Hello, I am trying to forge a genome for a non-model organism.
I have generated the following seed file (in dcf format) and using the available Athaliana seed file as an example.
Package: BSgenome.Bnapus.NCBI.Bra_napus_v2.0
Title: Full genome sequences for Brassica napus (Bra_napus_v2.0)
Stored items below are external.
-- ==== Sys2Proof/Certificates/Slice0/Obligations.lean ====
section
/-! DEFINITION. The statements about this machine that are to be proved. A statement of several claims is their
conjunction, and stands at the end of the file. Unless its docstring names a rule it states,
a statement is derived from the rules it cites. A state that a command meets is one between steps (State.Settled, log
10). -/

open Sys2Proof Sys2Proof.Machine

/-! ### Steps -/

/-- A step takes the command that waits first and executes it on the state with the rest of the queue. -/
def Obligations.StepTakesTheFront : Prop :=
  ∀ (c : Instr) (rest : List Instr) (s : State),
    step { s with pending := c :: rest } = exec c { s with pending := rest }

/-- With no command waiting, a step lets one crystal cycle pass (the model's choice, log 4). A part that is stopped
counts it on the custody clock and changes nothing else. A part that runs also moves its running timers and its second
count on, and changes nothing else: a charge but for its expiry time, a column and a door record but for their times,
a baseline sample but for its ajar time and the lockout but for its time are as they were, and no expiry timer ends or
starts. -/
def Obligations.EmptyQueueCountsOneCycle : Prop :=
  ∀ s : State, s.pending = [] → ∃ t, step s = .next t ∧
    (s.clock.subMinute + 1 < 1966080 → t.clock = { s.clock with subMinute := s.clock.subMinute + 1 }) ∧
    (s.power.running = false → t = { s with clock := s.clock.cycle }) ∧
    (s.power.running = true →
      t = { s with
        clock := s.clock.cycle
        charges := { s.charges with
          recs := t.charges.recs, second := t.charges.second, subSecond := t.charges.subSecond }
        seq := { s.seq with columns := t.seq.columns }
        scanner := { s.scanner with
          doors := t.scanner.doors, baseline := t.scanner.baseline, sweepLeft := t.scanner.sweepLeft
          stepLeft := t.scanner.stepLeft }
        limiter := { s.limiter with lockout := t.limiter.lockout } } ∧
      (∀ i, t.charge i = { s.charge i with expiry := (t.charge i).expiry } ∧
        (t.charge i).expiry ≤ (s.charge i).expiry ∧ ((t.charge i).expiry = 0 ↔ (s.charge i).expiry = 0)) ∧
      (s.charges.subSecond + 1 < 32768 →
        t.charges.second = s.charges.second ∧ t.charges.subSecond = s.charges.subSecond + 1) ∧
      (∀ c, (t.column c).untimed = (s.column c).untimed) ∧
      (∀ c, (t.door c).map Door.untimed = (s.door c).map Door.untimed) ∧
      (∀ c, (t.scanner.baseline.get c).map (fun b => b.presence) =
        (s.scanner.baseline.get c).map fun b => b.presence) ∧
      t.limiter.lockout.isSome = s.limiter.lockout.isSome)

/-- Every command completes in every state, with the commands that wait as they were. -/
def Obligations.EveryCommandCompletes : Prop :=
  ∀ (c : Instr) (s : State), ∃ t, exec c s = .next t ∧ t.pending = s.pending

/-! ### Invariants -/

/-- No consequence waits after a step (log 10). -/
def Claims.StepsLeaveNoConsequence : Prop :=
  ∀ s t : State, s.Settled → step s = .next t → t.Settled

/-- How a step ends (log 10): it works the consequences that its command has noted, then the arbiter looks, and nothing
is left noted. The consequence that waits first is worked on the state in which none waits, and what it leads to is
worked before the rest. A retirement, an owed read and a column's act after its pulse are the engine's retirement, the
scanner's owed read and the column's act (R86, R151, R173); what a departure tells is O51's. Only the model's count of
65,536, which no run uses up, ends the work before the list is empty. -/
def Claims.ConsequencesAreWorked : Prop :=
  ∀ s : State,
    s.complete = { (State.settle 65536 s).arbiterLooks with signals := [], arbiterDue := false } ∧
    (∀ n, s.signals = [] → State.settle (n + 1) s = s) ∧
    (∀ n g rest, s.signals = g :: rest →
      let t := State.work { s with signals := [] } g
      State.settle (n + 1) s = State.settle n { t with signals := t.signals ++ rest }) ∧
    State.settle 0 s = { s with signals := [] } ∧
    s.work .retire = s.retireNow ∧
    (∀ col, s.work (.owedRead col) = s.owedRead col ∧ s.work (.columnActs col) = s.columnAfterPulse col)

/-- No step lets a notice queue hold more than 16 notices (R205). -/
def Obligations.StepsKeepNoticeQueues : Prop :=
  ∀ s t : State, s.NoticesBounded → step s = .next t → t.NoticesBounded

/-- No step lets the release queue hold more than 16 entries, or two for one compartment (R145 to R147). -/
def Obligations.StepsKeepReleaseQueue : Prop :=
  ∀ s t : State, s.QueueBounded → s.OneEntryEach → step s = .next t → t.QueueBounded ∧ t.OneEntryEach

/-- No step lets the in-flight set grow past the coil budget, and the budget stays 1 to 3 (R153, R154, R166). -/
def Obligations.StepsKeepCoilBudget : Prop :=
  ∀ s t : State, s.BudgetKept → step s = .next t → t.BudgetKept

/-- The custody clock's counts stay in their ranges, and the custody minute never decreases except at a backup cold
start, which sets it to 0 and leaves no compartment fitted (R189, R198). -/
def Obligations.StepsKeepCustodyClock : Prop :=
  ∀ s t : State, s.ClockInRange → step s = .next t → t.ClockInRange ∧
    (s.clock.minute ≤ t.clock.minute ∨
      (t.clock = { minute := 0, subMinute := 0 } ∧ t.power.lastStart = .cold ∧ t.anyFitted = false))

/-- Every step keeps the custody table in order: each entry with the cause and the holding of its state, each holding
with what its state asks of it, holdings and consignments that name each other, the code map, and the live counts (R3
to R6, R8 to R10, R50). -/
def Obligations.StepsKeepCustodyTable : Prop :=
  ∀ s t : State, s.CustodyInOrder → step s = .next t → t.CustodyInOrder

/-- Every step keeps the charges in order: each record with what its state asks of it, the ended list, and, while the
part runs, open charge references that name the live charges and no other (R125 to R128, R143). -/
def Obligations.StepsKeepCharges : Prop :=
  ∀ s t : State, s.ChargesInOrder → step s = .next t → t.ChargesInOrder

/-- Every step keeps the pulses in progress in order: each on a column of its own that is ARMING or PULSING, a SERVICE
or TEST pulse alone, and the flight record that of the entries in flight (R153, R168). -/
def Claims.StepsKeepPulses : Prop :=
  ∀ s t : State, s.PulsesInOrder → step s = .next t → t.PulsesInOrder

/-- The state after reset is in order. -/
def Obligations.ResetIsInOrder : Prop :=
  State.reset.Settled ∧ State.reset.NoticesBounded ∧ State.reset.QueueBounded ∧ State.reset.OneEntryEach ∧
    State.reset.BudgetKept ∧ State.reset.ClockInRange ∧ State.reset.CustodyInOrder ∧ State.reset.ChargesInOrder ∧
    State.reset.PulsesInOrder

/-- What the manual gives for a first start (R49, R63, R198 and the start values of R71, R115, R116, R125, R145, R149,
R153, R163, R166, R172, R183, R184, R193): the start through step 5 of R192, with the baseline sweep begun. That reset
stands there is the model's choice (log 1). -/
def Obligations.ResetValues : Prop :=
  (∀ c : Comp, State.reset.entry c =
    { fitted := false, size := .s, use := .any, state := .notFitted, cause := none, holding := none }) ∧
  (∀ r : RecordNo, State.reset.record r = none) ∧ State.reset.custody.codeMap = [] ∧
  (∀ i : Fin 8, State.reset.carriers.get i =
    { id := 0, enabled := false, rights := ⟨false, false, false, false⟩, sizes := ⟨false, false, false, false⟩,
      tariffClass := 0, mode := .prepaid, quota := 0, live := 0 }) ∧
  State.reset.codeGen.position = 0 ∧
  State.reset.clock = { minute := 0, subMinute := 0 } ∧
  State.reset.power.running = true ∧ State.reset.power.restoring = true ∧ State.reset.power.lastStart = .cold ∧
  State.reset.power.retentionMark = true ∧
  (∀ i : Fin 4, State.reset.tariff.classes.get i = ⟨0, 0, 0, 0, 0, 0, 0⟩) ∧
  State.reset.tariff.bank = ⟨⟨8, 10, 12, 16⟩, ⟨0, 0, 0, 0⟩, .nearestEven, 15⟩ ∧
  State.reset.tariff.masks = ⟨false, false, false, true, true, false⟩ ∧
  State.reset.stickySet = CondSet.none ∧
  (∀ i : ChargeSlot, State.reset.charges.gens.get i = 0 ∧ (State.reset.charge i).state = .free) ∧
  State.reset.charges.ended = [] ∧ State.reset.charges.second = 0 ∧
  State.reset.seq.queue = [] ∧ State.reset.seq.pendingService = [] ∧ State.reset.seq.flight = [] ∧
  State.reset.seq.budget = 2 ∧ State.reset.seq.pulseLength = 150 ∧
  (∀ c : Column, State.reset.column c = .idle ∧ State.reset.scanner.owed.get c = false) ∧
  (∀ c : Comp, State.reset.door c = none ∧ State.reset.scanner.baseline.get c = none) ∧
  State.reset.scanner.phase = .baseline ∧ State.reset.scanner.sweeping = true ∧ State.reset.scanner.pointer = 0 ∧
  State.reset.scanner.openWindow = 20 ∧ State.reset.scanner.ajarTime = 120 ∧
  State.reset.engine.state = .stopped ∧ State.reset.engine.pointer = 0 ∧ State.reset.engine.window = [] ∧
  State.reset.limiter = { count := 0, lockout := none } ∧ State.reset.paidReturns = [] ∧
  (∀ p : Fin 4, (State.reset.port p).busy = false ∧ (State.reset.port p).overflow = false ∧
    ((State.reset.port p).role = some .operations → (State.reset.port p).queue = [Notice.backupLost]) ∧
    ((State.reset.port p).role ≠ some .operations → (State.reset.port p).queue = [])) ∧
  State.reset.pending = []

/-! ### What a command leaves alone -/

/-- Only CUSTODY_TICK and the commands that can start the mains domain change the custody clock (R189). -/
def Claims.ClockFrame : Prop :=
  ∀ (c : Instr) (s t : State), Instr.NoStart c → c ≠ .custodyTick → exec c s = .next t → t.clock = s.clock
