-- ==== Sys2Proof/Laws/InnerEngine.lean ====
section
/-! SUPPORT. `Inner` for the operations of the allocator, the manifest engine, the scanner and the end of a step. -/

namespace Sys2Proof.Machine

variable {s t : State}

/-! ### The allocator -/

@[simp] theorem Inner.reserve (c : Comp) (x : Holding) (h : Inner s t) : Inner s (t.reserve c x) := h.setEntry ..

@[simp] theorem Inner.commitGroup (n : RecordNo) (i : Fin 8) (code cod : Nat) (ps : List Placed) (h : Inner s t) :
    Inner s (t.commitGroup n i code cod ps) := by
  unfold State.commitGroup; dsimp only
  refine Inner.raiseLive _ _ (Inner.foldl _ (fun _ _ hu => hu.reserve ..) _ _ ?_)
  exact h.of_eq rfl rfl rfl rfl rfl rfl rfl rfl rfl

@[simp] theorem Inner.commitReturn (n : RecordNo) (i : Fin 8) (c : Comp) (z : SizeClass) (r : Option Text)
    (h : Inner s t) : Inner s (t.commitReturn n i c z r) :=
  (((h.putRecord ..).reserve ..).raiseLive ..)

@[simp] theorem Inner.releasePaidReturn (n : RecordNo) (c : Comp) (h : Inner s t) :
    Inner s (t.releasePaidReturn n c) := by
  unfold State.releasePaidReturn; split
  · exact h.requestFresh ..
  all_goals exact h.of_eq rfl rfl rfl rfl rfl rfl rfl rfl rfl

/-! ### The manifest engine -/

@[simp] theorem Inner.feedOne (h : Inner s t) : Inner s t.feedOne := by
  unfold State.feedOne; split
  · exact h
  · exact ((h.setWindow _).requestFresh ..).emit _

@[simp] theorem Inner.started (rs : List WindowRecord) (h : Inner s t) : Inner s (t.started rs) :=
  (h.setWindow _).setPointer _

@[simp] theorem Inner.afterStart (h : Inner s t) : Inner s t.afterStart := ((h.emit _).emit _).emit _

@[simp] theorem Inner.startPlaced (d : Descriptor) (i : Fin 8) (ps : List Placed) (n : RecordNo) (h : Inner s t) :
    Inner s (t.startPlaced d i ps n) := by
  unfold State.startPlaced; dsimp only
  refine Inner.foldl _ (fun _ _ hu => hu.requestFresh ..) _ _ ?_
  refine Inner.started _ (Inner.commitGroup _ _ _ _ _ ?_)
  split
  · exact h
  · exact h.of_eq rfl rfl rfl rfl rfl rfl rfl rfl rfl

@[simp] theorem Inner.startGroup (n : Nat) (h : Inner s t) : Inner s (t.startGroup n) := by
  unfold State.startGroup; dsimp only
  refine Inner.afterStart ?_
  repeat' split
  all_goals simp (maxDischargeDepth := 12) [h]

@[simp] theorem Inner.recallFrom (d : Descriptor) (r : Text) (i : Fin 8) (h : Inner s t) :
    Inner s (t.recallFrom d r i) := by
  unfold State.recallFrom; dsimp only; repeat' split
  all_goals simp (maxDischargeDepth := 12) [h]

@[simp] theorem Inner.startFails (k : DescKind) (st : Status) (h : Inner s t) : Inner s (t.startFails k st) :=
  h.started _

@[simp] theorem Inner.startRecall (h : Inner s t) : Inner s t.startRecall := by
  unfold State.startRecall; dsimp only
  refine Inner.afterStart ?_
  repeat' split
  all_goals simp (maxDischargeDepth := 12) [h]

@[simp] theorem Inner.pickupFrom (i : Fin 8) (h : Inner s t) : Inner s (t.pickupFrom i) :=
  Inner.foldl _ (fun _ _ hu => hu.claim ..) _ _ (h.started _)

@[simp] theorem Inner.startPickup (h : Inner s t) : Inner s t.startPickup := by
  unfold State.startPickup; dsimp only
  refine Inner.afterStart ?_
  repeat' split
  all_goals simp (maxDischargeDepth := 12) [h]

@[simp] theorem Inner.suspend (i : RingSlot) (h : Inner s t) : Inner s (t.suspend i) := (h.setEngine _).post ..

@[simp] theorem Inner.lookDrop (h : Inner s t) : Inner s t.lookDrop := by
  unfold State.lookDrop; dsimp only; repeat' split
  all_goals simp (maxDischargeDepth := 12) [h]

@[simp] theorem Inner.lookNow (h : Inner s t) : Inner s t.lookNow := by
  unfold State.lookNow; dsimp only; repeat' split
  all_goals simp (maxDischargeDepth := 12) [h]

@[simp] theorem Inner.retireOne (r : WindowRecord) (l : List WindowRecord) (st : Status) (h : Inner s t) :
    Inner s (t.retireOne r l st) := by
  unfold State.retireOne; dsimp only; split <;> simp (maxDischargeDepth := 12) [h]

@[simp] theorem Inner.retireAll : ∀ (l : List WindowRecord) (t : State), Inner s t → Inner s (State.retireAll l t)
  | [], _, h => h
  | r :: l, t, h => by
    unfold State.retireAll; split
    · exact Inner.retireAll l _ (h.retireOne ..)
    · exact h

@[simp] theorem Inner.retireNow (h : Inner s t) : Inner s t.retireNow := by
  unfold State.retireNow; dsimp only; repeat' split
  all_goals simp (maxDischargeDepth := 12) [h]

@[simp] theorem Inner.stopRecord (r : WindowRecord) (h : Inner s t) : Inner s (t.stopRecord r) := by
  unfold State.stopRecord; repeat' split
  all_goals simp (maxDischargeDepth := 12) [h]

@[simp] theorem Inner.engineStop (h : Inner s t) : Inner s t.engineStop := by
  unfold State.engineStop; split
  iterate 2 exact (Inner.foldl _ (fun _ _ hu => hu.stopRecord _) _ _ (h.setEngine _)).emit _
  all_goals exact h

/-! ### The scanner -/

@[simp] theorem Inner.confirmClosure (c : Comp) (k : OpeningKind) (h : Inner s t) : Inner s (t.confirmClosure c k) :=
  (h.setDoor ..).custodyClosure ..

@[simp] theorem Inner.fittingRead (c : Comp) (h : Inner s t) : Inner s (t.fittingRead c) := by
  unfold State.fittingRead; repeat' split
  all_goals simp (maxDischargeDepth := 12) [h]

@[simp] theorem Inner.applySample (c : Comp) (h : Inner s t) : Inner s (t.applySample c) := by
  unfold State.applySample; split <;> simp (maxDischargeDepth := 12) [h]

@[simp] theorem Inner.baselineSample (c : Comp) (h : Inner s t) : Inner s (t.baselineSample c) := by
  unfold State.baselineSample; repeat' split
  all_goals simp (maxDischargeDepth := 12) [h]

@[simp] theorem Inner.readColumn (c : Column) (h : Inner s t) : Inner s (t.readColumn c) := by
  unfold State.readColumn
  refine Inner.foldl _ (fun u p hu => ?_) _ _ (h.setOwed ..)
  split <;> simp (maxDischargeDepth := 12) [hu]

@[simp] theorem Inner.owedRead (c : Column) (h : Inner s t) : Inner s (t.owedRead c) := by
  unfold State.owedRead; split
  · exact h.readColumn _
  · exact h

@[simp] theorem Inner.noteInterrupted (b : State) (c : Comp) (d : Detail) (h : Inner s t) :
    Inner s (t.noteInterrupted b c d) := by
  unfold State.noteInterrupted; split <;> simp (maxDischargeDepth := 12) [h]

@[simp] theorem Inner.reconcileCut (c : Comp) (h : Inner s t) : Inner s (t.reconcileCut c) := by
  unfold State.reconcileCut; split <;> simp (maxDischargeDepth := 12) [h]

@[simp] theorem Inner.revert (c : Comp) (h : Inner s t) : Inner s (t.revert c) := by
  unfold State.revert; split <;> simp (maxDischargeDepth := 12) [h]

@[simp] theorem Inner.reconcileWaiting (c : Comp) (h : Inner s t) : Inner s (t.reconcileWaiting c) := by
  unfold State.reconcileWaiting; split <;> simp (maxDischargeDepth := 12) [h]

@[simp] theorem Inner.reconcileRest (c : Comp) (h : Inner s t) : Inner s (t.reconcileRest c) := by
  unfold State.reconcileRest; split <;> simp (maxDischargeDepth := 12) [h]

@[simp] theorem Inner.reconcileFlown (c : Comp) (f : FlightEntry) (h : Inner s t) :
    Inner s (t.reconcileFlown c f) := by
  unfold State.reconcileFlown; repeat' split
  all_goals simp (maxDischargeDepth := 12) [h]

@[simp] theorem Inner.reconcileOne (c : Comp) (h : Inner s t) : Inner s (t.reconcileOne c) := by
  unfold State.reconcileOne; repeat' split
  all_goals simp (maxDischargeDepth := 12) [h]

@[simp] theorem Inner.reconcile (h : Inner s t) : Inner s t.reconcile := by
  have hf : Inner s (Comp.all.foldl State.reconcileOne t) :=
    Inner.foldl _ (fun _ _ hu => Inner.reconcileOne _ hu) _ _ h
  unfold State.reconcile
  generalize Comp.all.foldl State.reconcileOne t = u at hf
  dsimp only
  exact hf.trans ⟨rfl, rfl, rfl, rfl, rfl, rfl, rfl, rfl, rfl, rfl, fun _ => PortGrew.refl _, id, le_max_left ..,
    fun _ => CarrierKept.refl _, id⟩

@[simp] theorem Inner.advanceSweep (h : Inner s t) : Inner s t.advanceSweep := by
  unfold State.advanceSweep; split
  all_goals exact h.of_eq rfl rfl rfl rfl rfl rfl rfl rfl rfl

@[simp] theorem Inner.takeColumn (h : Inner s t) : Inner s t.takeColumn := by
  unfold State.takeColumn; dsimp only; split <;> simp (maxDischargeDepth := 12) [h]

@[simp] theorem Inner.windowEnds (c : Comp) (h : Inner s t) : Inner s (t.windowEnds c) := by
  unfold State.windowEnds; split <;> simp (maxDischargeDepth := 12) [h]

@[simp] theorem Inner.ajarEnds (c : Comp) (h : Inner s t) : Inner s (t.ajarEnds c) := by
  unfold State.ajarEnds; split <;> simp (maxDischargeDepth := 12) [h]

/-! ### The end of a step -/

@[simp] theorem Inner.offerPaid (h : Inner s t) : Inner s t.offerPaid := by
  unfold State.offerPaid; split
  · exact h
  · split
    · exact h
    · split
      · refine Inner.requestFresh _ _ _ _ ?_
        exact h.of_eq rfl rfl rfl rfl rfl rfl rfl rfl rfl
      all_goals exact h

@[simp] theorem Inner.movePass : ∀ (l : List Comp) (t : State), Inner s t → Inner s (State.movePass l t)
  | [], _, h => h
  | c :: l, t, h => by
    unfold State.movePass; repeat' split
    · exact h
    · exact Inner.movePass l _ ((h.setPending _).failEntry ..)
    · exact Inner.movePass l _ h
    · exact Inner.movePass l _ ((h.setPending _).requestFresh ..)

@[simp] theorem Inner.movePending (h : Inner s t) : Inner s t.movePending := by
  unfold State.movePending; split
  · exact Inner.movePass _ _ h
  · exact h

@[simp] theorem Inner.tellDeparture (h : Inner s t) : Inner s t.tellDeparture := by
  unfold State.tellDeparture; split
  all_goals exact h.of_eq rfl rfl rfl rfl rfl rfl rfl rfl rfl

@[simp] theorem Inner.work (g : Signal) (h : Inner s t) : Inner s (t.work g) := by
  unfold State.work; cases g <;> simp (maxDischargeDepth := 12) [h]

@[simp] theorem Inner.settle : ∀ (n : Nat) (t : State), Inner s t → Inner s (State.settle n t)
  | 0, _, h => h.of_eq rfl rfl rfl rfl rfl rfl rfl rfl rfl
  | n + 1, t, h => by
    unfold State.settle; split
    · exact h
    · dsimp only
      refine Inner.settle n _ (Inner.of_eq (Inner.work _ ?_) rfl rfl rfl rfl rfl rfl rfl rfl rfl)
      exact h.of_eq rfl rfl rfl rfl rfl rfl rfl rfl rfl

@[simp] theorem Inner.arbiterLooks (h : Inner s t) : Inner s t.arbiterLooks := by
  unfold State.arbiterLooks; split
  · exact Inner.arbitrate _ _ h
  · exact h

/-- The end of a step changes none of the parts that only commands of their own change (log 10). -/
@[simp] theorem Inner.complete (h : Inner s t) : Inner s t.complete :=
  (Inner.settle _ _ h).arbiterLooks.begin

/-- Between steps no consequence waits (log 10). -/
theorem complete_settled (s : State) : s.complete.signals = [] ∧ s.complete.arbiterDue = false := ⟨rfl, rfl⟩

/-- A step that has noted nothing ends at once. -/
theorem complete_of_settled {s : State} (h : s.signals = []) (a : s.arbiterDue = false) : s.complete = s := by
  unfold State.complete
  have : State.settle settleFuel s = s := by
    unfold settleFuel State.settle
    simp [h]
  rw [this]
  unfold State.arbiterLooks State.begin
  cases s
  simp_all

end Sys2Proof.Machine
end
Description: Full genome sequences for Brassica napus as provided by NCBI (Bra_napus_v2.0, RefSeq assembly accession: GCF_000686985.2)
Version: 1.0.0
organism: Brassica napus
common_name: Rape
genome: Bra_napus_v2.0
provider: NCBI
release_date: 2017/09/22
source_url: https://www.ncbi.nlm.nih.gov/assembly/GCF_000686985.2
organism_biocview: Brassica_napus
seqnames: c("GCF_000686985.2_Bra_napus_v2.0_genomic.fa")
BSgenomeObjname: Bnapus
SrcDataFiles: GCF_000686985.2_Bra_napus_v2.0_genomic.fna.gz from https://ftp.ncbi.nlm.nih.gov/genomes/refseq/plant/Brassica_napus/latest_assembly_versions/GCF_000686985.2_Bra_napus_v2.0/GCF_000686985.2_Bra_napus_v2.0_genomic.fna.gz
PkgExamples: genome[["1"]]
seqs_srcdir: /home/edytas/scratch/bnapus_genome/BSgenomeForge/seqs_srcdir
ondisk_seq_format: fa
I have created a seqs_srcdir directory which contains my seed file as well as the genome fasta file GCF_000686985.2_Bra_napus_v2.0_genomic.fa. When I try to forge the genome I receive the error below. Any help or insights would be very much appreciated.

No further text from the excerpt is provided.